Exhibit 4: Top 10 holdings (as at 31 October 2021)
Company |
Country |
Main area of business |
Portfolio weight % |
30 October 2021 |
30 October 2020* |
Taiwan Semiconductor Manufacturing |
Taiwan |
Semiconductors |
9.2 |
8.4 |
Samsung Electronics |
South Korea |
Semiconductors |
8.9 |
9.2 |
Tencent Holdings |
China |
Internet content & information |
4.8 |
9.1 |
Alibaba Group Holding |
China |
E-commerce |
4.2 |
9.1 |
HDFC Bank |
India |
Financials |
3.2 |
3.1 |
Sea Ltd |
Singapore |
Gaming & Multimedia |
3.1 |
2.1 |
Reliance Industries |
India |
Oil & gas |
2.5 |
N/A |
AIA Group |
Hong Kong |
Financials |
2.5 |
3.3 |
ASML Holdings |
Netherlands |
Semiconductors |
2.5 |
N/A |
Vietnam Enterprise Investments |
Vietnam |
Various, incl banks & real estate |
2.4 |
N/A |
Top 10 (% of holdings) |
|
|
43.3 |
51.2 |
Source: Schroder AsiaPacific Fund, Edison Investment Research. Note: *N/A where not in the Top 10 holdings at end-Oct 2020.
These portfolio sales have funded top-ups to existing positions and the acquisition of several new names. The managers’ confidence in the outlook for IT stocks saw them add to a position in MediaTek, another Taiwanese semiconductor manufacturer. As part of the shift in favour of South-East Asian stocks, they bought Singapore Exchange, a high moat business, which they believe has room to grow outside its core equity business, including in areas such as information and index and consulting services. The acquisition of Hong Kong Exchange was motivated by a correction in the share price and, in part, due to its attraction as a listing venue for Chinese companies. The portfolio has also acquired or increased positions in several South-East Asian regional banks, including Indonesia’s Bank Mandiri and Thailand’s Kasikornbank. The managers see value in these banks after pressure from low rates and COVID-19 concerns drove their share prices down to attractive levels, and they expect earnings to improve as economic activity gathers momentum.

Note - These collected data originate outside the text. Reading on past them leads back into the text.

/-! ### modCel -/

@[simp] theorem Run.modCel_free (r : Run) (f : Cellar → Cellar) : (r.modCel f).free = r.free := rfl
@[simp] theorem Run.modCel_out (r : Run) (f : Cellar → Cellar) : (r.modCel f).out = r.out := rfl
@[simp] theorem Run.modCel_ticks (r : Run) (f : Cellar → Cellar) : (r.modCel f).ticks = r.ticks := rfl
@[simp] theorem Run.modCel_epoch (r : Run) (f : Cellar → Cellar) : (r.modCel f).epoch = r.epoch := rfl
@[simp] theorem Run.modCel_ready (r : Run) (f : Cellar → Cellar) : (r.modCel f).ready = r.ready := rfl
@[simp] theorem Run.modCel_protection (r : Run) (f : Cellar → Cellar) : (r.modCel f).protection = r.protection := rfl
@[simp] theorem Run.modCel_fns (r : Run) (f : Cellar → Cellar) : (r.modCel f).fns = r.fns := rfl
@[simp] theorem Run.modCel_cause (r : Run) (f : Cellar → Cellar) : (r.modCel f).cause = r.cause := rfl
@[simp] theorem Run.modCel_unmasked (r : Run) (f : Cellar → Cellar) : (r.modCel f).unmasked = r.unmasked := rfl
@[simp] theorem Run.modCel_vfEnable (r : Run) (f : Cellar → Cellar) : (r.modCel f).vfEnable = r.vfEnable := rfl
@[simp] theorem Run.modCel_numVfs (r : Run) (f : Cellar → Cellar) : (r.modCel f).numVfs = r.numVfs := rfl
@[simp] theorem Run.modCel_lastFetched (r : Run) (f : Cellar → Cellar) : (r.modCel f).lastFetched = r.lastFetched := rfl
@[simp] theorem Run.modCel_acceptances (r : Run) (f : Cellar → Cellar) : (r.modCel f).acceptances = r.acceptances := rfl
@[simp] theorem Run.modCel_store (r : Run) (f : Cellar → Cellar) : (r.modCel f).store = r.store := rfl
@[simp] theorem Run.modCel_w1cSet (r : Run) (f : Cellar → Cellar) : (r.modCel f).w1cSet = r.w1cSet := rfl
@[simp] theorem Run.modCel_w1cTick (r : Run) (f : Cellar → Cellar) : (r.modCel f).w1cTick = r.w1cTick := rfl
@[simp] theorem Run.modCel_insts (r : Run) (f : Cellar → Cellar) : (r.modCel f).insts = r.insts := rfl
@[simp] theorem Run.modCel_tsu (r : Run) (f : Cellar → Cellar) : (r.modCel f).tsu = r.tsu := rfl
@[simp] theorem Run.modCel_ports (r : Run) (f : Cellar → Cellar) : (r.modCel f).ports = r.ports := rfl
@[simp] theorem Run.modCel_sw (r : Run) (f : Cellar → Cellar) : (r.modCel f).sw = r.sw := rfl
@[simp] theorem Run.modCel_ing (r : Run) (f : Cellar → Cellar) : (r.modCel f).ing = r.ing := rfl
@[simp] theorem Run.modCel_cfl (r : Run) (f : Cellar → Cellar) : (r.modCel f).cfl = r.cfl := rfl
@[simp] theorem Run.modCel_slc (r : Run) (f : Cellar → Cellar) : (r.modCel f).slc = r.slc := rfl
@[simp] theorem Run.modCel_cle (r : Run) (f : Cellar → Cellar) : (r.modCel f).cle = r.cle := rfl
@[simp] theorem Run.modCel_mlr (r : Run) (f : Cellar → Cellar) : (r.modCel f).mlr = r.mlr := rfl
@[simp] theorem Run.modCel_trip (r : Run) (f : Cellar → Cellar) : (r.modCel f).trip = r.trip := rfl
@[simp] theorem Run.modCel_dr (r : Run) (f : Cellar → Cellar) : (r.modCel f).dr = r.dr := rfl
@[simp] theorem Run.modCel_lgr (r : Run) (f : Cellar → Cellar) : (r.modCel f).lgr = r.lgr := rfl
@[simp] theorem Run.modCel_srm (r : Run) (f : Cellar → Cellar) : (r.modCel f).srm = r.srm := rfl
@[simp] theorem Run.modCel_fb (r : Run) (f : Cellar → Cellar) : (r.modCel f).fb = r.fb := rfl
@[simp] theorem Run.modCel_flt (r : Run) (f : Cellar → Cellar) : (r.modCel f).flt = r.flt := rfl

/-! ### modLgr -/

@[simp] theorem Run.modLgr_free (r : Run) (f : Ledger → Ledger) : (r.modLgr f).free = r.free := rfl
@[simp] theorem Run.modLgr_out (r : Run) (f : Ledger → Ledger) : (r.modLgr f).out = r.out := rfl
@[simp] theorem Run.modLgr_ticks (r : Run) (f : Ledger → Ledger) : (r.modLgr f).ticks = r.ticks := rfl
@[simp] theorem Run.modLgr_epoch (r : Run) (f : Ledger → Ledger) : (r.modLgr f).epoch = r.epoch := rfl
@[simp] theorem Run.modLgr_ready (r : Run) (f : Ledger → Ledger) : (r.modLgr f).ready = r.ready := rfl
@[simp] theorem Run.modLgr_protection (r : Run) (f : Ledger → Ledger) : (r.modLgr f).protection = r.protection := rfl
@[simp] theorem Run.modLgr_fns (r : Run) (f : Ledger → Ledger) : (r.modLgr f).fns = r.fns := rfl
@[simp] theorem Run.modLgr_cause (r : Run) (f : Ledger → Ledger) : (r.modLgr f).cause = r.cause := rfl
@[simp] theorem Run.modLgr_unmasked (r : Run) (f : Ledger → Ledger) : (r.modLgr f).unmasked = r.unmasked := rfl
@[simp] theorem Run.modLgr_vfEnable (r : Run) (f : Ledger → Ledger) : (r.modLgr f).vfEnable = r.vfEnable := rfl
@[simp] theorem Run.modLgr_numVfs (r : Run) (f : Ledger → Ledger) : (r.modLgr f).numVfs = r.numVfs := rfl
@[simp] theorem Run.modLgr_lastFetched (r : Run) (f : Ledger → Ledger) : (r.modLgr f).lastFetched = r.lastFetched := rfl
@[simp] theorem Run.modLgr_acceptances (r : Run) (f : Ledger → Ledger) : (r.modLgr f).acceptances = r.acceptances := rfl
@[simp] theorem Run.modLgr_store (r : Run) (f : Ledger → Ledger) : (r.modLgr f).store = r.store := rfl
@[simp] theorem Run.modLgr_w1cSet (r : Run) (f : Ledger → Ledger) : (r.modLgr f).w1cSet = r.w1cSet := rfl
@[simp] theorem Run.modLgr_w1cTick (r : Run) (f : Ledger → Ledger) : (r.modLgr f).w1cTick = r.w1cTick := rfl
@[simp] theorem Run.modLgr_insts (r : Run) (f : Ledger → Ledger) : (r.modLgr f).insts = r.insts := rfl
@[simp] theorem Run.modLgr_tsu (r : Run) (f : Ledger → Ledger) : (r.modLgr f).tsu = r.tsu := rfl
@[simp] theorem Run.modLgr_ports (r : Run) (f : Ledger → Ledger) : (r.modLgr f).ports = r.ports := rfl
@[simp] theorem Run.modLgr_sw (r : Run) (f : Ledger → Ledger) : (r.modLgr f).sw = r.sw := rfl
@[simp] theorem Run.modLgr_ing (r : Run) (f : Ledger → Ledger) : (r.modLgr f).ing = r.ing := rfl
@[simp] theorem Run.modLgr_cfl (r : Run) (f : Ledger → Ledger) : (r.modLgr f).cfl = r.cfl := rfl
@[simp] theorem Run.modLgr_slc (r : Run) (f : Ledger → Ledger) : (r.modLgr f).slc = r.slc := rfl
@[simp] theorem Run.modLgr_cle (r : Run) (f : Ledger → Ledger) : (r.modLgr f).cle = r.cle := rfl
@[simp] theorem Run.modLgr_mlr (r : Run) (f : Ledger → Ledger) : (r.modLgr f).mlr = r.mlr := rfl
@[simp] theorem Run.modLgr_trip (r : Run) (f : Ledger → Ledger) : (r.modLgr f).trip = r.trip := rfl
@[simp] theorem Run.modLgr_dr (r : Run) (f : Ledger → Ledger) : (r.modLgr f).dr = r.dr := rfl
@[simp] theorem Run.modLgr_cel (r : Run) (f : Ledger → Ledger) : (r.modLgr f).cel = r.cel := rfl
@[simp] theorem Run.modLgr_srm (r : Run) (f : Ledger → Ledger) : (r.modLgr f).srm = r.srm := rfl
@[simp] theorem Run.modLgr_fb (r : Run) (f : Ledger → Ledger) : (r.modLgr f).fb = r.fb := rfl
@[simp] theorem Run.modLgr_flt (r : Run) (f : Ledger → Ledger) : (r.modLgr f).flt = r.flt := rfl

/-! ### modSrm -/

@[simp] theorem Run.modSrm_free (r : Run) (f : Strong → Strong) : (r.modSrm f).free = r.free := rfl
@[simp] theorem Run.modSrm_out (r : Run) (f : Strong → Strong) : (r.modSrm f).out = r.out := rfl
@[simp] theorem Run.modSrm_ticks (r : Run) (f : Strong → Strong) : (r.modSrm f).ticks = r.ticks := rfl
@[simp] theorem Run.modSrm_epoch (r : Run) (f : Strong → Strong) : (r.modSrm f).epoch = r.epoch := rfl
@[simp] theorem Run.modSrm_ready (r : Run) (f : Strong → Strong) : (r.modSrm f).ready = r.ready := rfl
@[simp] theorem Run.modSrm_protection (r : Run) (f : Strong → Strong) : (r.modSrm f).protection = r.protection := rfl
@[simp] theorem Run.modSrm_fns (r : Run) (f : Strong → Strong) : (r.modSrm f).fns = r.fns := rfl
@[simp] theorem Run.modSrm_cause (r : Run) (f : Strong → Strong) : (r.modSrm f).cause = r.cause := rfl
@[simp] theorem Run.modSrm_unmasked (r : Run) (f : Strong → Strong) : (r.modSrm f).unmasked = r.unmasked := rfl
@[simp] theorem Run.modSrm_vfEnable (r : Run) (f : Strong → Strong) : (r.modSrm f).vfEnable = r.vfEnable := rfl
@[simp] theorem Run.modSrm_numVfs (r : Run) (f : Strong → Strong) : (r.modSrm f).numVfs = r.numVfs := rfl
@[simp] theorem Run.modSrm_lastFetched (r : Run) (f : Strong → Strong) : (r.modSrm f).lastFetched = r.lastFetched := rfl
@[simp] theorem Run.modSrm_acceptances (r : Run) (f : Strong → Strong) : (r.modSrm f).acceptances = r.acceptances := rfl
@[simp] theorem Run.modSrm_store (r : Run) (f : Strong → Strong) : (r.modSrm f).store = r.store := rfl
@[simp] theorem Run.modSrm_w1cSet (r : Run) (f : Strong → Strong) : (r.modSrm f).w1cSet = r.w1cSet := rfl
@[simp] theorem Run.modSrm_w1cTick (r : Run) (f : Strong → Strong) : (r.modSrm f).w1cTick = r.w1cTick := rfl
@[simp] theorem Run.modSrm_insts (r : Run) (f : Strong → Strong) : (r.modSrm f).insts = r.insts := rfl
@[simp] theorem Run.modSrm_tsu (r : Run) (f : Strong → Strong) : (r.modSrm f).tsu = r.tsu := rfl
@[simp] theorem Run.modSrm_ports (r : Run) (f : Strong → Strong) : (r.modSrm f).ports = r.ports := rfl
@[simp] theorem Run.modSrm_sw (r : Run) (f : Strong → Strong) : (r.modSrm f).sw = r.sw := rfl
@[simp] theorem Run.modSrm_ing (r : Run) (f : Strong → Strong) : (r.modSrm f).ing = r.ing := rfl
@[simp] theorem Run.modSrm_cfl (r : Run) (f : Strong → Strong) : (r.modSrm f).cfl = r.cfl := rfl
@[simp] theorem Run.modSrm_slc (r : Run) (f : Strong → Strong) : (r.modSrm f).slc = r.slc := rfl
@[simp] theorem Run.modSrm_cle (r : Run) (f : Strong → Strong) : (r.modSrm f).cle = r.cle := rfl
@[simp] theorem Run.modSrm_mlr (r : Run) (f : Strong → Strong) : (r.modSrm f).mlr = r.mlr := rfl
@[simp] theorem Run.modSrm_trip (r : Run) (f : Strong → Strong) : (r.modSrm f).trip = r.trip := rfl
@[simp] theorem Run.modSrm_dr (r : Run) (f : Strong → Strong) : (r.modSrm f).dr = r.dr := rfl
@[simp] theorem Run.modSrm_cel (r : Run) (f : Strong → Strong) : (r.modSrm f).cel = r.cel := rfl
@[simp] theorem Run.modSrm_lgr (r : Run) (f : Strong → Strong) : (r.modSrm f).lgr = r.lgr := rfl
@[simp] theorem Run.modSrm_fb (r : Run) (f : Strong → Strong) : (r.modSrm f).fb = r.fb := rfl
@[simp] theorem Run.modSrm_flt (r : Run) (f : Strong → Strong) : (r.modSrm f).flt = r.flt := rfl

/-! ### modFlt -/

@[simp] theorem Run.modFlt_free (r : Run) (f : Faults → Faults) : (r.modFlt f).free = r.free := rfl
@[simp] theorem Run.modFlt_out (r : Run) (f : Faults → Faults) : (r.modFlt f).out = r.out := rfl
@[simp] theorem Run.modFlt_ticks (r : Run) (f : Faults → Faults) : (r.modFlt f).ticks = r.ticks := rfl
@[simp] theorem Run.modFlt_epoch (r : Run) (f : Faults → Faults) : (r.modFlt f).epoch = r.epoch := rfl
@[simp] theorem Run.modFlt_ready (r : Run) (f : Faults → Faults) : (r.modFlt f).ready = r.ready := rfl
@[simp] theorem Run.modFlt_protection (r : Run) (f : Faults → Faults) : (r.modFlt f).protection = r.protection := rfl
@[simp] theorem Run.modFlt_fns (r : Run) (f : Faults → Faults) : (r.modFlt f).fns = r.fns := rfl
@[simp] theorem Run.modFlt_cause (r : Run) (f : Faults → Faults) : (r.modFlt f).cause = r.cause := rfl
@[simp] theorem Run.modFlt_unmasked (r : Run) (f : Faults → Faults) : (r.modFlt f).unmasked = r.unmasked := rfl
@[simp] theorem Run.modFlt_vfEnable (r : Run) (f : Faults → Faults) : (r.modFlt f).vfEnable = r.vfEnable := rfl
@[simp] theorem Run.modFlt_numVfs (r : Run) (f : Faults → Faults) : (r.modFlt f).numVfs = r.numVfs := rfl
@[simp] theorem Run.modFlt_lastFetched (r : Run) (f : Faults → Faults) : (r.modFlt f).lastFetched = r.lastFetched := rfl
@[simp] theorem Run.modFlt_acceptances (r : Run) (f : Faults → Faults) : (r.modFlt f).acceptances = r.acceptances := rfl
@[simp] theorem Run.modFlt_store (r : Run) (f : Faults → Faults) : (r.modFlt f).store = r.store := rfl
@[simp] theorem Run.modFlt_w1cSet (r : Run) (f : Faults → Faults) : (r.modFlt f).w1cSet = r.w1cSet := rfl
@[simp] theorem Run.modFlt_w1cTick (r : Run) (f : Faults → Faults) : (r.modFlt f).w1cTick = r.w1cTick := rfl
@[simp] theorem Run.modFlt_insts (r : Run) (f : Faults → Faults) : (r.modFlt f).insts = r.insts := rfl
@[simp] theorem Run.modFlt_tsu (r : Run) (f : Faults → Faults) : (r.modFlt f).tsu = r.tsu := rfl
@[simp] theorem Run.modFlt_ports (r : Run) (f : Faults → Faults) : (r.modFlt f).ports = r.ports := rfl
@[simp] theorem Run.modFlt_sw (r : Run) (f : Faults → Faults) : (r.modFlt f).sw = r.sw := rfl
@[simp] theorem Run.modFlt_ing (r : Run) (f : Faults → Faults) : (r.modFlt f).ing = r.ing := rfl
@[simp] theorem Run.modFlt_cfl (r : Run) (f : Faults → Faults) : (r.modFlt f).cfl = r.cfl := rfl
@[simp] theorem Run.modFlt_slc (r : Run) (f : Faults → Faults) : (r.modFlt f).slc = r.slc := rfl
@[simp] theorem Run.modFlt_cle (r : Run) (f : Faults → Faults) : (r.modFlt f).cle = r.cle := rfl
@[simp] theorem Run.modFlt_mlr (r : Run) (f : Faults → Faults) : (r.modFlt f).mlr = r.mlr := rfl
@[simp] theorem Run.modFlt_trip (r : Run) (f : Faults → Faults) : (r.modFlt f).trip = r.trip := rfl
@[simp] theorem Run.modFlt_dr (r : Run) (f : Faults → Faults) : (r.modFlt f).dr = r.dr := rfl
@[simp] theorem Run.modFlt_cel (r : Run) (f : Faults → Faults) : (r.modFlt f).cel = r.cel := rfl
@[simp] theorem Run.modFlt_lgr (r : Run) (f : Faults → Faults) : (r.modFlt f).lgr = r.lgr := rfl
@[simp] theorem Run.modFlt_srm (r : Run) (f : Faults → Faults) : (r.modFlt f).srm = r.srm := rfl
@[simp] theorem Run.modFlt_fb (r : Run) (f : Faults → Faults) : (r.modFlt f).fb = r.fb := rfl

Another new holding consistent with the move away from Northern Asia is Reliance Industries. This company is known as an oil and gas producer, but it also operates in many other sectors, including grocery and retail stores, online news and entertainment and financial services, and SDP’s managers believe some of these businesses have very long growth runways, which will be supported by the company’s digital platform. Reliance is now a top 10 holding. They have also added to a position to Maruti Suzuki, a car manufacturer, motivated by a wish to increase exposure to the Indian auto sector, where penetration is presently low, but growing rapidly. The managers view this company as one of India’s best auto producers, with good long-term potential.
Annualised portfolio turnover is presently around 31%, slightly below the average of 36% over the past five calendar years. The company does not currently hold any unlisted companies.